These accounts have been the subject of much controversy in recent years.1 3 I will sketch the most important problems associated with these perspectives and then briefly propose a fourth account that does not fall prey to these issues.

  1. A libertarian healthcare market system results in a situation in which large portions of the population are left with minimal or no public support in case of illness. At least from the European perspective, which takes universal, publicly funded healthcare as a very desirable social institution, the extreme emphasis on ownership rights and freedom of disposal and the resulting complete opposition to making citizens pay some portion of their income into public healthcare is difficult to support. Even taking into account charitable impulses (often cited by libertarians as a means to finance a minimal or basic care package10), no public healthcare system as we know it would exist in a libertarian society. Thus, the theory is not directly relevant in a discussion of universal public healthcare.

  2. The opposite argument can be voiced against communitarian healthcare systems: apart from proposing a rather paternalistic approach towards the lives people should lead, their proposals assign too little weight to the individual and too much to the community. The focus on the common good leaves too few opportunities for some individuals to make justified claims on public healthcare resources. A communitarian system—while ensuring that, on the whole, the health of the community is reasonably good—would produce many groups of losers: everyone with “self-inflicted” illnesses, and also those with rare diseases and those whose treatment is expensive or high-tech and who therefore place heavy demands on many commonly shared resources.
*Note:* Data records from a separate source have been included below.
/-- ACCZ, ACCRD and ACCWR act on a tile that no command locks: they zero it, read an element of 96 bits into three
registers or its status into one, write an element from three registers or the status from one; on a locked tile they
wait; a register of the three beyond the thread's count traps REGLIM (R33, R236, R245; TVAL 0 of REGLIM is log entry 36,
DEDUCED). -/
def Claim.AccumulatorAccess : Prop :=
  ∀ (s : State) (t : Thread),
    let k := getCore s s.turn
    (∀ o : ShT4, Issues o.use.oncely s t →
      let u := o.use.oncely
      let v := issuedThread u s t
      (tileLocked k o.t.toNat = true →
        CompletesFrom (.accz o) s s (inProgress s u t (.tile o.t.toNat) 0 .waitMem)) ∧
      (tileLocked k o.t.toNat = false →
        CompletesFrom (.accz o) s
          (modCore s s.turn fun k =>
            { k with
              acc := k.acc.filter (fun e => e.1 / 256 != o.t.toNat)
              accBad := setDel k.accBad o.t.toNat
              accStat := k.accStat.setIfInBounds o.t.toNat 0 })
          (goesTo v (pcAfter t u.words)))) ∧
    (∀ o : ShArd, Issues (o.use [o.a.toNat]).oncely s t →
      let u := (o.use [o.a.toNat]).oncely
      let v := issuedThread u s t
      let i := rdReg t o.c.toNat
      let n := o.t.toNat
      let more := [o.a.toNat + 1, o.a.toNat + 2]
      (i.getLsbD 8 = true → tileLocked k n = true →
        CompletesFrom (.accrd o) s s (inProgress s u t (.tile n) 0 .waitMem)) ∧
      (i.getLsbD 8 = false → o.a.toNat + 2 < t.lim → streamTrap t more = none → storeBusy t more = false →
        streamBusy k (curSlot s) t more = false → tileLocked k n = true →
        CompletesFrom (.accrd o) s s (inProgress s u t (.tile n) 0 .waitMem)) ∧
      (i.getLsbD 8 = true → tileLocked k n = false →
        CompletesFrom (.accrd o) s
          (if i.getLsbD 9 then modCore s s.turn fun k => { k with accStat := k.accStat.setIfInBounds n 0 } else s)
          (goesTo (wrReg v o.a.toNat (((k.accStat[n]?).getD 0).setWidth 32)) (pcAfter t u.words))) ∧
      (i.getLsbD 8 = false → t.lim ≤ o.a.toNat + 2 → Traps (.accrd o) s t ⟨.reglim, 0, 0, t.pc, false, 0⟩) ∧
      (i.getLsbD 8 = false → o.a.toNat + 2 < t.lim → streamTrap t more = none → storeBusy t more = false →
        streamBusy k (curSlot s) t more = false → tileLocked k n = false → n ∉ k.accBad →
        let e := accAt k n (i.toNat / 16 % 16) (i.toNat % 16)
        Effect (.accrd o) u s t
          (fun v => wrReg (wrReg (wrReg v o.a.toNat (e.extractLsb' 0 32)) (o.a.toNat + 1) (e.extractLsb' 32 32))
            (o.a.toNat + 2) (e.extractLsb' 64 32))
          (pcAfter t u.words))) ∧
    (∀ o : ShF4, Issues (o.use [o.b.toNat, o.c.toNat]).oncely s t →
      let u := (o.use [o.b.toNat, o.c.toNat]).oncely
      let v := issuedThread u s t
      let i := rdReg t o.c.toNat
      let b := o.b.toNat
      let n := o.t.toNat
      (i.getLsbD 8 = true → tileLocked k n = true →
        CompletesFrom (.accwr o) s s (inProgress s u t (.tile n) 0 .waitMem)) ∧
      (i.getLsbD 8 = false → b + 2 < t.lim → streamBusy k (curSlot s) t [b + 1, b + 2] = false →
        isFull t (b + 1) = true → isFull t (b + 2) = true → tileLocked k n = true →
        CompletesFrom (.accwr o) s s (inProgress s u t (.tile n) 0 .waitMem)) ∧
      (i.getLsbD 8 = true → tileLocked k n = false →
        CompletesFrom (.accwr o) s
          (modCore s s.turn fun k => { k with accStat := k.accStat.setIfInBounds n ((rdReg t b).setWidth 8) })
          (goesTo v (pcAfter t u.words))) ∧
      (i.getLsbD 8 = false → t.lim ≤ b + 2 → Traps (.accwr o) s t ⟨.reglim, 0, 0, t.pc, false, 0⟩) ∧
      (i.getLsbD 8 = false → b + 2 < t.lim → streamBusy k (curSlot s) t [b + 1, b + 2] = false →
        isFull t (b + 1) = true → isFull t (b + 2) = true → tileLocked k n = false →
        CompletesFrom (.accwr o) s
          (modCore s s.turn fun k =>
            setAcc k n (i.toNat / 16 % 16) (i.toNat % 16) (rdReg t (b + 2) ++ rdReg t (b + 1) ++ rdReg t b))
          (goesTo v (pcAfter t u.words))))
  3. Within the theory of luck egalitarianism, free choice (of action and of behaviour) is the only criterion to demarcate which conditions warrant compensation and thus public healthcare resources. The theory is one-sided in this respect. It ignores other important criteria of allocation and leads to many unfair consequences. There are, for example, cases in which a certain behaviour that is both free and socially very well accepted or even desired might lead to “self-inflicted” medical conditions—as in the personal decision to become pregnant or to care for a family member with dementia.16 Even more fundamentally, the concept of free choice not only has far too much significance in the theory: it also lacks differentiation. The focus on free choice ignores the fact that behaviour does not fall into one of two dichotomous categories, “freely chosen” and “not chosen at all”, but that there are many degrees of freedom of choice. Even without fully entering into the age-old discussion about freedom of will, it has to be pointed out that especially health behaviour and lifestyle choices are determined by many factors (see below). The failure to differentiate between these different factors and the assumption that every conscious choice of behaviour people make is free render the theory inapplicable in the healthcare context.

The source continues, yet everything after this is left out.